THE DATA =
/-- Two bytes made of one number below 256 and another. -/
theorem leBytes_two_eq (a b : Nat) (ha : a < 256) : leBytes 2 (a + 256 * b) = leBytes 1 a ++ leBytes 1 b := by
  have hlow : BitVec.ofNat 8 (a + 256 * b) = BitVec.ofNat 8 a := BitVec.eq_of_toNat_eq (by simp)
  have hhigh : (a + 256 * b) / 256 = b := by omega
  simp [leBytes, hlow, hhigh]

/-! ## The report of an epoch (02 R34 and 10 section 10.7) -/

section
variable {s t : State} {f : Frame} {e : Epoch}

theorem level_le_of_levelsRight {l : List Epoch} (h : levelsRight l) (he : e ∈ l) : e.level ≤ l.length := by
  induction l with
  | nil => cases he
  | cons x r ih =>
    obtain ⟨hx, hr⟩ := h
    rcases List.mem_cons.mp he with rfl | hmem
    · rw [hx, List.length_cons]
    · exact (ih hr hmem).trans (Nat.le_succ _)

/-- The levels of a lawful stack differ, so a level finds its epoch (02 R18). -/
theorem find?_level_of_levelsRight {l : List Epoch} (h : levelsRight l) (he : e ∈ l) :
    (l.find? fun x => x.level == e.level) = some e := by
  induction l with
  | nil => cases he
  | cons x r ih =>
    obtain ⟨hx, hr⟩ := h
    rcases List.mem_cons.mp he with rfl | hmem
    · simp
    · have hlt := level_le_of_levelsRight hr hmem
      have hne : x.level ≠ e.level := by omega
      rw [List.find?_cons_of_neg (by simpa using hne), ih hr hmem]

theorem epochAt_eq_none {level : Nat} (h : ∀ e ∈ s.ec.stack, e.level ≠ level) : epochAt s level = none :=
  List.find?_eq_none.mpr fun e he => by simpa using h e he

theorem epochAt_closeFrame (s : State) (level : Nat) : epochAt (closeFrame s) level = epochAt s level := rfl

theorem exec_epq_bad (ht : takesFrames s) (hw : wholeFrame f 1) (hb : argument f 0 1 = 0 ∨ 4 < argument f 0 1) :
    exec (.epq f) s = .next (answered s 0x25 f .BAD_ARGUMENT none noResult) := by
  change execEpq f s = _
  rw [execEpq, onFrame_of_takesFrames ht hw, if_pos hb, answerStatus_closeFrame]

theorem exec_epq_reports (ht : takesFrames s) (hw : wholeFrame f 1) (hlo : 1 ≤ argument f 0 1)
    (hhi : argument f 0 1 ≤ 4) : exec (.epq f) s =
      .next (answered s 0x25 f .OK none (resultOf (epochBytes (epochAt s (argument f 0 1))))) := by
  have hlevel : ¬ (argument f 0 1 = 0 ∨ Config.maxDepth < argument f 0 1) := by
    rw [Config.maxDepth]
    omega
  change execEpq f s = _
  rw [execEpq, onFrame_of_takesFrames ht hw, if_neg hlevel, epochAt_closeFrame, answerOk_closeFrame]

/-- The answer at a level that has an epoch. -/
theorem exec_epq_present (ht : takesFrames s) (hw : wholeFrame f 1) (hlo : 1 ≤ argument f 0 1)
    (hhi : argument f 0 1 ≤ 4) (hat : epochAt s (argument f 0 1) = some e) :
    ∃ t, exec (.epq f) s = .next t ∧ answersOk s 0x25 f t ∧
      t.mp.reply.result = resultOf (epochBytes (some e)) := by
  refine ⟨answered s 0x25 f .OK none (resultOf (epochBytes (some e))), ?_, rfl, rfl⟩
  rw [exec_epq_reports ht hw hlo hhi, hat]

/-- The fields of an epoch's report, byte by byte where a byte holds more than one; the last byte is reserved. -/
def epochFields (e : Epoch) : List (Nat × Nat) :=
  [(1, 1 + 2 * e.level + 16 * e.ids.length), (1, idAt e.ids 0 + 16 * idAt e.ids 1), (1, idAt e.ids 2 + 16 * idAt e.ids 3),
    (4, e.sequence.toNat), (2, e.runStart.toNat), (2, e.runLength),
    (1, e.state.code + 4 * pendingCode e.pending + 32 * bit e.broken), (1, e.origin.code), (2, e.restored), (1, 0)]

theorem idAt_lt (ids : List Ident) (n : Nat) : idAt ids n < 16 := (ids.getD n 0).isLt

theorem EpochState.code_lt (st : EpochState) : st.code < 4 := by cases st <;> decide

theorem pendingCode_lt (p : Option Pending) : pendingCode p < 8 := by
  rcases p with _ | p
  · decide
  · cases p <;> decide

theorem Origin.code_lt (o : Origin) : o.code < 256 := by cases o <;> decide

theorem bit_lt (b : Bool) : bit b < 2 := by cases b <;> decide

theorem resultOf_epochBytes (e : Epoch) : resultOf (epochBytes (some e)) = resultOf (packed (epochFields e)) := by
  have hids := leBytes_two_eq (idAt e.ids 0 + 16 * idAt e.ids 1) (idAt e.ids 2 + 16 * idAt e.ids 3)
    (by have h0 := idAt_lt e.ids 0; have h1 := idAt_lt e.ids 1; omega)
  have hsum : idAt e.ids 0 + 16 * idAt e.ids 1 + 256 * idAt e.ids 2 + 4096 * idAt e.ids 3 =
      idAt e.ids 0 + 16 * idAt e.ids 1 + 256 * (idAt e.ids 2 + 16 * idAt e.ids 3) := by omega
  rw [← resultOf_append_zeros _ 1, epochBytes, hsum, hids]
  rfl

/-- A field of an epoch's report. -/
theorem field_epochBytes {n v : Nat} (i : Nat) (h : t.mp.reply.result = resultOf (epochBytes (some e)))
    (hi : (epochFields e)[i]? = some (n, v)) (hv : v < 256 ^ n) : field t (offsetOf (epochFields e) i) n = v := by
  have hwidth : (packed (epochFields e)).length = 16 := length_packed _
  exact field_packed i (h.trans (resultOf_epochBytes e)) hi hwidth.le hv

WORK ORDER = Within the material above, extract exactly the lines that start at the line containing "simp [leBytes, hlow, hhigh]" and stop after the line containing "theorem epochAt_closeFrame (s", and only those.

RESULT FOR THIS EXERCISE =
  simp [leBytes, hlow, hhigh]

/-! ## The report of an epoch (02 R34 and 10 section 10.7) -/

section
variable {s t : State} {f : Frame} {e : Epoch}

theorem level_le_of_levelsRight {l : List Epoch} (h : levelsRight l) (he : e ∈ l) : e.level ≤ l.length := by
  induction l with
  | nil => cases he
  | cons x r ih =>
    obtain ⟨hx, hr⟩ := h
    rcases List.mem_cons.mp he with rfl | hmem
    · rw [hx, List.length_cons]
    · exact (ih hr hmem).trans (Nat.le_succ _)

/-- The levels of a lawful stack differ, so a level finds its epoch (02 R18). -/
theorem find?_level_of_levelsRight {l : List Epoch} (h : levelsRight l) (he : e ∈ l) :
    (l.find? fun x => x.level == e.level) = some e := by
  induction l with
  | nil => cases he
  | cons x r ih =>
    obtain ⟨hx, hr⟩ := h
    rcases List.mem_cons.mp he with rfl | hmem
    · simp
    · have hlt := level_le_of_levelsRight hr hmem
      have hne : x.level ≠ e.level := by omega
      rw [List.find?_cons_of_neg (by simpa using hne), ih hr hmem]

theorem epochAt_eq_none {level : Nat} (h : ∀ e ∈ s.ec.stack, e.level ≠ level) : epochAt s level = none :=
  List.find?_eq_none.mpr fun e he => by simpa using h e he

theorem epochAt_closeFrame (s : State) (level : Nat) : epochAt (closeFrame s) level = epochAt s level := rfl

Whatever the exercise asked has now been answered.